*Given data*:
-- ==== Sys2Proof/Laws/Ops.lean ====
section
/-! SUPPORT. What each shared operation can do, said once: records read after their update, requests taken, events that wait,
factors, the notice and the completion. -/

namespace Sys2Proof.Machine

variable (s : State)

/-! ### Records read after an update -/

theorem basketAt_setBasket_self (b : Nat) (f : Basket → Basket) (h : b < s.basketUnit.baskets.length) :
    basketAt (setBasket b f s) b = f (basketAt s b) := updAt_getD_self _ _ _ _ h

theorem basketAt_setBasket_other (b c : Nat) (f : Basket → Basket) (h : b ≠ c) :
    basketAt (setBasket b f s) c = basketAt s c := updAt_getD_other _ _ _ _ _ h

theorem basketAt_updBasket_self (b : Nat) (f : Basket → Basket) (h : b < s.basketUnit.baskets.length) :
    basketAt (updBasket b f s) b = { f (basketAt s b) with changes := bump (basketAt s b).changes } :=
  updAt_getD_self _ _ _ _ h

theorem basketAt_updBasket_other (b c : Nat) (f : Basket → Basket) (h : b ≠ c) :
    basketAt (updBasket b f s) c = basketAt s c := updAt_getD_other _ _ _ _ _ h

theorem showAt_setShow_self (n : Nat) (f : ShowRec → ShowRec) (h : n < s.showUnit.shows.length) :
    showAt (setShow n f s) n = f (showAt s n) := updAt_getD_self _ _ _ _ h

theorem showAt_setShow_other (n m : Nat) (f : ShowRec → ShowRec) (h : n ≠ m) :
    showAt (setShow n f s) m = showAt s m := updAt_getD_other _ _ _ _ _ h

theorem showAt_updShow_self (n : Nat) (f : ShowRec → ShowRec) (h : n < s.showUnit.shows.length) :
    showAt (updShow n f s) n = { f (showAt s n) with changes := bump (showAt s n).changes } :=
  updAt_getD_self _ _ _ _ h

theorem showAt_updShow_other (n m : Nat) (f : ShowRec → ShowRec) (h : n ≠ m) :
    showAt (updShow n f s) m = showAt s m := updAt_getD_other _ _ _ _ _ h

theorem kioskAt_updKiosk_self (k : Nat) (f : Kiosk → Kiosk) (h : k < s.station.kiosks.length) :
    kioskAt (updKiosk k f s) k = { f (kioskAt s k) with changes := bump (kioskAt s k).changes } :=
  updAt_getD_self _ _ _ _ h

theorem kioskAt_updKiosk_other (k j : Nat) (f : Kiosk → Kiosk) (h : k ≠ j) :
    kioskAt (updKiosk k f s) j = kioskAt s j := updAt_getD_other _ _ _ _ _ h

theorem counterAt_updCounter_self (m : Nat) (f : Counter → Counter) (h : m < s.station.counters.length) :
    counterAt (updCounter m f s) m = { f (counterAt s m) with changes := bump (counterAt s m).changes } :=
  updAt_getD_self _ _ _ _ h

theorem counterAt_updCounter_other (m j : Nat) (f : Counter → Counter) (h : m ≠ j) :
    counterAt (updCounter m f s) j = counterAt s j := updAt_getD_other _ _ _ _ _ h

theorem lineAt_updLine_self (n : Nat) (f : Line → Line) (h : n < s.lines.length) :
    lineAt (updLine n f s) n = f (lineAt s n) := updAt_getD_self _ _ _ _ h

theorem lineAt_updLine_other (n m : Nat) (f : Line → Line) (h : n ≠ m) :
    lineAt (updLine n f s) m = lineAt s m := updAt_getD_other _ _ _ _ _ h

theorem printerAt_setPrinter_self (p : Nat) (f : Printer → Printer) (h : p < s.print.printers.length) :
    printerAt (setPrinter p f s) p = f (printerAt s p) := updAt_getD_self _ _ _ _ h

theorem printerAt_setPrinter_other (p q : Nat) (f : Printer → Printer) (h : p ≠ q) :
    printerAt (setPrinter p f s) q = printerAt s q := updAt_getD_other _ _ _ _ _ h

theorem printerAt_updPrinter_self (p : Nat) (f : Printer → Printer) (h : p < s.print.printers.length) :
    printerAt (updPrinter p f s) p = f (printerAt s p) := updAt_getD_self _ _ _ _ h

theorem printerAt_updPrinter_other (p q : Nat) (f : Printer → Printer) (h : p ≠ q) :
    printerAt (updPrinter p f s) q = printerAt s q := updAt_getD_other _ _ _ _ _ h

theorem printerAt_updQueue_self (p : Nat) (f : Printer → Printer) (h : p < s.print.printers.length) :
    printerAt (updQueue p f s) p = { f (printerAt s p) with queueChanges := bump (printerAt s p).queueChanges } :=
  updAt_getD_self (d := Printer.initial) _ _ (fun q => { f q with queueChanges := bump q.queueChanges }) h

theorem printerAt_updQueue_other (p q : Nat) (f : Printer → Printer) (h : p ≠ q) :
    printerAt (updQueue p f s) q = printerAt s q := updAt_getD_other _ _ _ _ _ h

theorem receiverAt_setReceiver_self (m : Nat) (f : Receiver → Receiver) (h : m < s.voucherUnit.receivers.length) :
    receiverAt (setReceiver m f s) m = f (receiverAt s m) := updAt_getD_self _ _ _ _ h

theorem receiverAt_setReceiver_other (m j : Nat) (f : Receiver → Receiver) (h : m ≠ j) :
    receiverAt (setReceiver m f s) j = receiverAt s j := updAt_getD_other _ _ _ _ _ h

theorem seatAt_setSeat_self (cell : Nat) (v : Seat) (h : sparseWf Seat.spare s.seats) :
    seatAt (setSeat cell v s) cell = v := sparseGet_put_self _ _ _ _ h

theorem seatAt_setSeat_other (cell c : Nat) (v : Seat) (h : sparseWf Seat.spare s.seats) (hc : cell ≠ c) :
    seatAt (setSeat cell v s) c = seatAt s c := sparseGet_put_other _ _ _ _ _ hc h

theorem voucherAt_setVoucher_self (i : Nat) (v : Voucher) (h : sparseWf Voucher.empty s.voucherUnit.entries) :
    voucherAt (setVoucher i v s) i = v := sparseGet_put_self _ _ _ _ h

theorem voucherAt_setVoucher_other (i j : Nat) (v : Voucher)
    (h : sparseWf Voucher.empty s.voucherUnit.entries) (hc : i ≠ j) :
    voucherAt (setVoucher i v s) j = voucherAt s j := sparseGet_put_other _ _ _ _ _ hc h

theorem saleAt_setSale_self (p : Nat) (v : Sale) (h : sparseWf Sale.empty s.salesUnit.sales) :
    saleAt (setSale p v s) p = v := sparseGet_put_self _ _ _ _ h

theorem saleAt_setSale_other (p q : Nat) (v : Sale) (h : sparseWf Sale.empty s.salesUnit.sales) (hc : p ≠ q) :
    saleAt (setSale p v s) q = saleAt s q := sparseGet_put_other _ _ _ _ _ hc h

theorem statAt_addStat_self (off n : Nat) (h : sparseWf (0 : Nat) s.stats) :
    statAt (addStat off n s) off = min (statAt s off + n) 4294967295 := sparseGet_put_self _ _ _ _ h

theorem statAt_addStat_other (off o n : Nat) (h : sparseWf (0 : Nat) s.stats) (hc : off ≠ o) :
    statAt (addStat off n s) o = statAt s o := sparseGet_put_other _ _ _ _ _ hc h

/-! ### Requests and waits -/

theorem withRequest_handed {k : RequestKind} {r : Request} {s : State} (h : Handed k r s) (f : Request → State → State) :
    withRequest k f s = f r (taken r s) := by
  simp [withRequest, h.1, h.2, taken]

theorem withRequest_none {k : RequestKind} {s : State} (h : ∀ r, ¬ Handed k r s) (f : Request → State → State) :
    withRequest k f s = s := by
  unfold withRequest
  split
  · split
    · exact absurd ⟨‹_›, ‹_›⟩ (h _)
    · rfl
  · rfl

theorem whenFree_free {s : State} {r : Resource} (h : busy s r = false) (e : WaitEvent) (f : State → State) :
    whenFree r e f s = f s := by simp [whenFree, h]

theorem whenFree_busy {s : State} {r : Resource} (h : busy s r = true) (e : WaitEvent) (f : State → State) :
    whenFree r e f s = waitFor r e s := by simp [whenFree, h]

theorem busy_taken (r : Request) (x : Resource) : busy (taken r s) x = busy s x := by cases x <;> rfl

theorem nextWaiting_none {r : Resource} {l : List (Resource × WaitEvent)} (h : ∀ e ∈ l, e.1 ≠ r) : nextWaiting r l = none := by
  induction l with
  | nil => rfl
  | cons e rest ih =>
    obtain ⟨q, e⟩ := e
    have hq : q ≠ r := h (q, e) (by simp)
    simp [nextWaiting, hq, ih (fun x hx => h x (by simp [hx]))]

theorem drainFor_quiet {s : State} {r : Resource} (h : NoneWaits r s) (n : Nat) : drainFor r n s = s := by
  cases n with
  | zero => rfl
  | succ n => simp [drainFor, nextWaiting_none h]

theorem drain_quiet {s : State} {r : Resource} (h : NoneWaits r s) : drain r s = s := drainFor_quiet h _

theorem busy_iff {s : State} {r : Resource} : busy s r = true ↔ Busy s r := by
  cases r <;> simp [busy, Busy, Option.isSome_iff_ne_none]

/-- What `nextWaiting` finds is the first event that waits for the resource, and the others in their order. -/
theorem nextWaiting_first {r : Resource} {l rest : List (Resource × WaitEvent)} {e : WaitEvent} (h : nextWaiting r l = some (e, rest)) :
    ∃ before after, l = before ++ (r, e) :: after ∧ (∀ x ∈ before, x.1 ≠ r) ∧ rest = before ++ after := by
  induction l generalizing rest with
  | nil => cases h
  | cons x l ih =>
    obtain ⟨q, x⟩ := x
    by_cases hq : q = r
    · subst hq
      simp only [nextWaiting, if_true, Option.some.injEq, Prod.mk.injEq] at h
      obtain ⟨rfl, rfl⟩ := h
      exact ⟨[], l, rfl, by simp, rfl⟩
    · simp only [nextWaiting, hq, if_false] at h
      split at h
      · next y others hy =>
        simp only [Option.some.injEq, Prod.mk.injEq] at h
        obtain ⟨rfl, rfl⟩ := h
        obtain ⟨before, after, rfl, none, rfl⟩ := ih hy
        refine ⟨(q, x) :: before, after, rfl, ?_, rfl⟩
        intro z hz
        rcases List.mem_cons.mp hz with rfl | hz
        exacts [hq, none z hz]
      · cases h

/-- An event that waited leaves the list as it is, or waits again, for a resource that is busy, and does nothing else. -/
theorem takeWaiting_waits (e : WaitEvent) :
    (takeWaiting e s).waiting = s.waiting ∨ ∃ r x, busy s r = true ∧ takeWaiting e s = waitFor r x s := by
  have free : ∀ (r : Resource) (x : WaitEvent) (f : State → State), ((f s).waiting = s.waiting) →
      (whenFree r x f s).waiting = s.waiting ∨ ∃ q y, busy s q = true ∧ whenFree r x f s = waitFor q y s := by
    intro r x f hf
    by_cases h : busy s r = true
    · exact .inr ⟨r, x, h, whenFree_busy h x f⟩
    · exact .inl (by rw [whenFree_free (Bool.eq_false_iff.mpr h)]; exact hf)
  cases e with
  | request r =>
    show (takeRequest r s).waiting = _ ∨ ∃ q x, _ ∧ takeRequest r s = _
    unfold takeRequest basketRequest
    cases r.kind
    case loadTemplate =>
      simp only [loadTemplateOp]
      split
      · next p hp => exact .inr ⟨.printer p, .request r, by simpa using List.find?_some hp, rfl⟩
      · left; simp
    case redirect =>
      simp only [redirectOp]
      by_cases h : busy s (.printer (param1 r 0)) = true
      · exact .inr ⟨_, _, h, whenFree_busy h _ _⟩
      · rw [whenFree_free (Bool.eq_false_iff.mpr h)]; exact free _ _ _ (by simp)
    case holdSeats | releaseSeats | addVoucher | dropVoucher | quote | pay | settle | abandon | retire =>
      exact free _ _ _ (by simp)
    case reprint => exact free (.printer (param1 r 5)) _ (reprintNow r) (by simp)
    case resumePrinter => exact free (.printer (param1 r 0)) _ (resumeNow r) (by simp)
    case refund => exact free (.sale (param3 r 0)) _ (refundOp r) (by simp)
    all_goals (left; simp)
  | holdDeadline b =>
    show (holdDeadlineOp b s).waiting = _ ∨ ∃ q x, _ ∧ holdDeadlineOp b s = _
    unfold holdDeadlineOp
    split
    · exact free _ _ _ (by simp)
    · exact .inl rfl
  | leftSale b => exact free _ _ _ (by simp)
  | status p byte => exact free (.printer p) _ (fun t => refreshKiosk p (presentStatus p byte t)) (by simp)
  | returned p byte => exact free (.printer p) _ (fun t => refreshKiosk p (presentStatus p byte (endAbsence p byte t))) (by simp)
  | absence p =>
    show (absenceOp p s).waiting = _ ∨ ∃ q x, _ ∧ absenceOp p s = _
    unfold absenceOp
    split
    · exact .inl rfl
    · exact free _ _ _ (by simp)
  | cutDeadline p =>
    show (cutDeadlineOp p s).waiting = _ ∨ ∃ q x, _ ∧ cutDeadlineOp p s = _
    unfold cutDeadlineOp
    split
    · exact free _ _ _ (by simp)
    · exact .inl rfl
  | pull p =>
    show (pullOp p s).waiting = _ ∨ ∃ q x, _ ∧ pullOp p s = _
    unfold pullOp
    split
    · exact free _ _ _ (by simp)
    · exact .inl rfl
  | printerReset k =>
    show (printerResetOp k s).waiting = _ ∨ ∃ q x, _ ∧ printerResetOp k s = _
    unfold printerResetOp
    split
    · exact free _ _ _ (by simp)
    · exact .inl rfl
  | saleCheck p =>
    show (saleCheckOp p s).waiting = _ ∨ ∃ q x, _ ∧ saleCheckOp p s = _
    unfold saleCheckOp
    split
    · exact .inl rfl
    · split
      · exact .inl rfl
      · exact free _ _ _ (by simp)
  | salesRemoval sh =>
    show (salesRemovalOp sh s).waiting = _ ∨ ∃ q x, _ ∧ salesRemovalOp sh s = _
    unfold salesRemovalOp
    split
    · next serial hx hs =>
      refine .inr ⟨_, _, ?_, rfl⟩
      simp only [refundOfShow, Option.map_eq_some_iff] at hs
      obtain ⟨f, hf, rfl⟩ := hs
      simp only [busy, List.any_eq_true]
      exact ⟨f, List.mem_of_find?_eq_some hf, by simp⟩
    · left; unfold salesRemovalNow; split <;> [rfl; (split <;> simp)]

/-! ### Lists of numbers handled in turn -/

@[simp] theorem forEach_nil (f : Nat → State → State) : forEach [] f s = s := rfl

@[simp] theorem forEach_cons (n : Nat) (l : List Nat) (f : Nat → State → State) :
    forEach (n :: l) f s = forEach l f (f n s) := rfl

theorem forEach_induct {p : State → Prop} {f : Nat → State → State} (hf : ∀ n t, p t → p (f n t)) (l : List Nat) {s : State}
    (h : p s) : p (forEach l f s) := by
  induction l generalizing s with
  | nil => exact h
  | cons n r ih => exact ih (hf n s h)

end Sys2Proof.Machine
end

*What is required*:
Search the entries for the string "obtain". Copy every line that has it.

*Result of this task*:
    obtain ⟨q, e⟩ := e
    obtain ⟨q, x⟩ := x
      obtain ⟨rfl, rfl⟩ := h
        obtain ⟨rfl, rfl⟩ := h
        obtain ⟨before, after, rfl, none, rfl⟩ := ih hy
      obtain ⟨f, hf, rfl⟩ := hs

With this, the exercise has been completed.